Delivery_Item	Delivery_Code	Description	Start_Plant	Start_Region	End_Plant	End_Region	Start_Date	End_Date	Total Qty Shipped	Total Qty Received
A	123	DescA123	Plant1	EMEA	Plant3	APAC	04/01/2022	12/04/2022	300	300
B	256	DescB256	Plant1	EMEA	Plant3	APAC	04/03/2022	22/03/2022	20	20
C	123	DescC123	Plant1	EMEA	Plant2	LATAM	12/04/2022	20/04/2022	10	5

Thanks in advance....

nirgrahamuk · May 5, 2022, 8:29am

what have you tried so far ? where do you get stuck ?
some initial things you could think about doing.
You have 3 movement codes, but you interpret them as two types (important for structuring your data)
so write some code to make a 2 level movement category.
The relationships between entries in your table are defined by matching Delivery_Item and Delivery_Codes, therefore in the tidyverse/dplyr world, we might start by grouping on these , and then summarising.

abhi_jain80 · May 5, 2022, 9:42am

To start with, I have used the code from one of the previous topic;

Now I have to find lookup the first date/plant/region matching Delivery_Item and Delivery_Code and aggregate the shipping/receiving quantities. Got stuck over here. Hope I am going in the right direction.

library(tidyverse)

df1 <- read_csv('sample.csv')

df1 %>% 
  select(-c(Tx_ref)) %>% 
  mutate(Movement_Type = case_when(
    (Movement_Type == 555 | Movement_Type == 666)  ~ 'Outbound',
    Movement_Type == 100 ~ 'Inbound',
    TRUE ~ 'NA')
  ) %>% pivot_wider(
    values_fn = list,
    names_from = 'Movement_Type',
    values_from = c('Date','Quantity')
  ) %>% unnest(matches("Outbound|Inbound"))

nirgrahamuk · May 5, 2022, 10:16am

I think you should add Plant and region to the values_from as you seemed to want to know which plants are inbound and which are outbound to pick them for the start and end etc.

Need to think about in theory what logic could be used to determine what plant is intermediary vs a start or end plant ?
also its not clear to me whether there could be / would be multiple starts and ends for a delivery, or guaranteed just one for those roles ?

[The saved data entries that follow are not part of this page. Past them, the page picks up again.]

-- ==== Sys2Proof/Safety.lean ====
section
/-! DEFINITION. Safety.lean: the terms claims use: what a safe run is, when an instruction is served, what one that acts on its
group alone leaves behind, and what writing a destination means. -/

namespace Sys2Proof

/-- A run of `n` steps from a state that meets no stop. -/
def RunsFor (n : Nat) (s : Machine.State) : Prop := ∃ t, Host.Core.run core n s = .next t

/-- The machine never stops from a state. -/
def Safe (s : Machine.State) : Prop := ∀ n, RunsFor n s

/-- A property that every step keeps. -/
def Kept (p : Machine.State → Prop) : Prop := ∀ s t, p s → Machine.step s = .next t → p t

end Sys2Proof

namespace Sys2Proof.Claims

open Sys2Proof.Machine

/-! ## When an instruction is served -/

/-- Group `g` is resident, and its threads `run`, none of which is parked, are served the word at `pc` (R28). -/
structure Turn (s : State) (g : Group) (run : Mask) (pc : Dword) : Prop where
  here  : s.group? g.key = some g
  issue : s.issue = some ⟨g.key, run, pc⟩
  free  : run &&& g.arch.parked = 0

/-- A region head finds room for its checkpoint (R62), and the registers a word names are declared (R27). -/
structure Admitted (i : Instr) (c : Ctl) (s : State) (g : Group) (run : Mask) (pc : Dword) : Prop extends Turn s g run pc where
  head  : c.hd = true → g.unverified < 4
  regs  : i.regs.all g.declares = true

/-- No register operand that a lane of `act` reads is poisoned, nor a guard that a lane of the run reads (R76, R405). -/
def Untainted (i : Instr) (g : Group) (run act : Mask) : Prop := (⟨g, run, act, 0, i, false⟩ : Served).tainted = 0

/-- A lane is active (R279), the instruction is admitted, its sources are free of poison, no commit point that has dispatched before it holds
it back (R47), and a memory access may be probed: its address operands have executed, and no older branch of its lanes is open (R50, R54). -/
structure Able (i : Instr) (c : Ctl) (s : State) (g : Group) (run : Mask) (pc : Dword) : Prop extends
    Admitted i c s g run pc where
  lanes : run &&& guardOf g.arch c ≠ 0
  sound : Untainted i g run (run &&& guardOf g.arch c)
  order : g.holdsBack i = false
  ready : g.unready i run = false

/-- A group-collective point is complete (R33): every thread that counts, none of them parked, stands at `pc` and is held there or
served. -/
structure Gathered (i : Instr) (c : Ctl) (s : State) (g : Group) (run : Mask) (pc : Dword) : Prop extends
    Admitted i c s g run pc where
  all    : g.gathered run pc = true
  live   : g.here ≠ 0
  parked : g.here &&& g.arch.parked = 0
  sound  : Untainted i g g.here (g.here &&& guardOf g.arch c)
  order  : g.holdsBack i = false

/-- A commit point `k` stands at its gate and may act (R67): it has dispatched with a checkpoint of its own, which is verified, and every
older entry has retired and every older effect has been released. Younger entries of other runs may stand. -/
structure AtGate (i : Instr) (c : Ctl) (s : State) (g : Group) (run : Mask) (pc : Dword) (k : Commit) : Prop extends
    Turn s g run pc where
  regs  : i.regs.all g.declares = true
  lanes : run &&& guardOf g.arch c ≠ 0
  sound : Untainted i g run (run &&& guardOf g.arch c)
  mine  : g.commit = some k ∧ k.pc = pc ∧ k.run = run
  gate  : k.begun = true ∨ (g.verifiedAt k.seq = true ∧ g.drainedTo k.seq = true)

/-- The lanes an instruction is active in (R279). -/
def active (c : Ctl) (g : Group) (run : Mask) : Mask := run &&& guardOf g.arch c

/-! ## What an instruction leaves behind -/

/-- Nothing outside one group has changed: no memory, scratchpad or operand buffer, no coherence state, no team, partition, die or
I/O die, nothing device-wide, and no other group. -/
structure OnlyGroup (s t : State) (k : GroupKey) : Prop where
  world  : { t with groups := s.groups } = s
  others : ∀ k', k' ≠ k → t.group? k' = s.group? k'

/-- A group once a word has been admitted: a region head has taken a checkpoint, with a number of its own before its entry's (R60). -/
def headOf (c : Ctl) (s : State) (g : Group) : Group := if c.hd then g.takeCkpt s.now else g

/-- `b` with the general registers and their poison, the PCs and the guard-turn state (R31) of `a`. -/
def withRegsOf (a b : Arch) : Arch :=
  { b with
    v := a.v
    s := a.s
    p := a.p
    pois := a.pois
    pcs := a.pcs
    starve := a.starve
    rot := a.rot
    turn := a.turn
    lastRun := a.lastRun }

/-- `h` with the registers, the entries, the checkpoints and the fetch bookkeeping (R28, R31, R301) of `g`. -/
def withIssueOf (g h : Group) : Group :=
  { h with
    arch := g.arch
    rob := g.rob
    seq := g.seq
    objs := g.objs
    ckpts := g.ckpts
    blocked := g.blocked
    look := g.look
    stall := g.stall
    ceded := g.ceded }

/-- The entry that an instruction of group `g` leaves in the reorder buffer (R51, R47): among the rest, what it has replaced outside the
renamed registers (R54). -/
def entryOf (i : Instr) (g : Group) (pc : Dword) (run act : Mask) (fl : Flg) (obj : List ObjImage := []) : Entry :=
  ⟨g.seq, pc, run, act, false, fl, 0, none, g.arch, i.orders, g.depsOf i, i.isBranch, obj ++ g.objs⟩

/-- An instruction has dispatched (R51, R29): its entry is the youngest, its threads stand where `to` says, and every other thread of the
group and every other group stand as they did. -/
structure Entered (c : Ctl) (s t : State) (g h : Group) (run : Mask) (e : Entry) (to_ : Nat → Dword) : Prop where
  others : ∀ k', k' ≠ g.key → t.group? k' = s.group? k'
  mine   : t.group? g.key = some h
  entry  : h.rob = g.rob ++ [e]
  seq    : h.seq = (headOf c s g).seq + 1
  ckpts  : h.ckpts = (headOf c s g).ckpts
  objs   : h.objs = []
  pcs    : ∀ L, L < g.arch.pcs.length → h.arch.pc L = if run.has L then to_ L else g.arch.pc L

/-- Nothing outside the groups of the machine is other than in `u`. -/
def World (t u : State) : Prop := { t with groups := u.groups } = u

/-- No special, trap or flag register has changed, nor what the group's accesses are ordered by. -/
def SameArch (g h : Group) : Prop := withRegsOf g.arch h.arch = g.arch

/-- The same, but for what its accesses are ordered by. -/
def SameButMem (g h : Group) : Prop := withRegsOf g.arch { h.arch with mem := g.arch.mem } = g.arch

/-- The general registers, and their poison, stay as they were. -/
def SameRegs (a b : Arch) : Prop := b.v = a.v ∧ b.s = a.s ∧ b.p = a.p ∧ b.pois = a.pois

/-- The instruction has acted on its group alone, and its threads stand at the next slot. Of its group nothing else has changed but
general registers, which other predicates describe: no special, trap or flag register, no staged effect. -/
structure Issued (i : Instr) (c : Ctl) (s t : State) (g h : Group) (run act : Mask) (pc : Dword) (fl : Flg) : Prop extends
    Entered c s t g h run (entryOf i (headOf c s g) pc run act fl) (fun _ => nextPc pc) where
  world : World t s
  arch  : SameArch g h
  rest  : withIssueOf g h = g

/-- The instruction has met a fault (R55): nothing has changed but that the trap waits for delivery. -/
structure Trapped (c : Ctl) (s t : State) (g : Group) (tr : Trap) : Prop extends OnlyGroup s t g.key where
  mine : t.group? g.key = some { headOf c s g with trap := some tr }

/-- An entry but for what it would restore. -/
def bare (e : Entry) : Entry := { e with undo := default }

/-- A commit point `k` has completed (R67): its entry has retired, and the entries younger than it, of other runs, stand, with its results in
what they would restore; the next commit point that has dispatched is the oldest now. The checkpoint just after it is verified at once and every older one is gone (R61), and CONSEC is zero (R73). Its
threads stand where `to_` says, and every other group stands as it did. -/
structure Committed (s t : State) (g h : Group) (k : Commit) (run : Mask) (to_ : Nat → Dword) : Prop where
  others : ∀ k', k' ≠ g.key → t.group? k' = s.group? k'
  mine   : t.group? g.key = some h
  rob    : h.rob.map bare = (g.rob.filter fun e => decide (k.seq < e.seq)).map bare
  seq    : h.seq = g.seq + 1
  ckpts  : ∃ a r, h.ckpts = ⟨k.seq + 1, some s.now, true, a⟩ :: r ∧
    r.map Ckpt.seq = (g.ckpts.filter fun c => decide (k.seq + 1 < c.seq)).map Ckpt.seq ∧
    ((∀ e ∈ g.rob, e.seq ≤ k.seq) → g.behind = [] → a = h.arch)
  commit : h.commit = g.behind.head?
  behind : h.behind = g.behind.tail
  consec : h.rstrt = g.rstrt &&& ~~~(0xF00000000 : Dword)
  pcs    : ∀ L, L < g.arch.pcs.length → h.arch.pc L = if run.has L then to_ L else g.arch.pc L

abhi_jain80 · May 5, 2022, 10:36am

Yes, there could be multiple starts or ends for a delivery but need to consider only the first start and last end matching Delivery_Item and Delivery_Code.
If there is any intermediary plant, need to be ignored.

nirgrahamuk · May 5, 2022, 10:36am

A hint for determining what info to pick from which records is to interpret the interim for terminal nodes by what seems to me the logic of if it sends and receives then its in the middle / interim.

df2 %>% arrange(Delivery_Item,
                     Delivery_Code) %>% rowwise() %>% 
  mutate(interim_or_term = 
           case_when(any(is.na(c(Date_Outbound,Date_Inbound))) ~ 'term',
                     TRUE ~ 'interim')) %>% relocate(interim_or_term)

system · May 26, 2022, 10:37am

This topic was automatically closed 21 days after the last reply. New replies are no longer allowed.

If you have a query related to it or one of the replies, start a new topic and refer back with a link.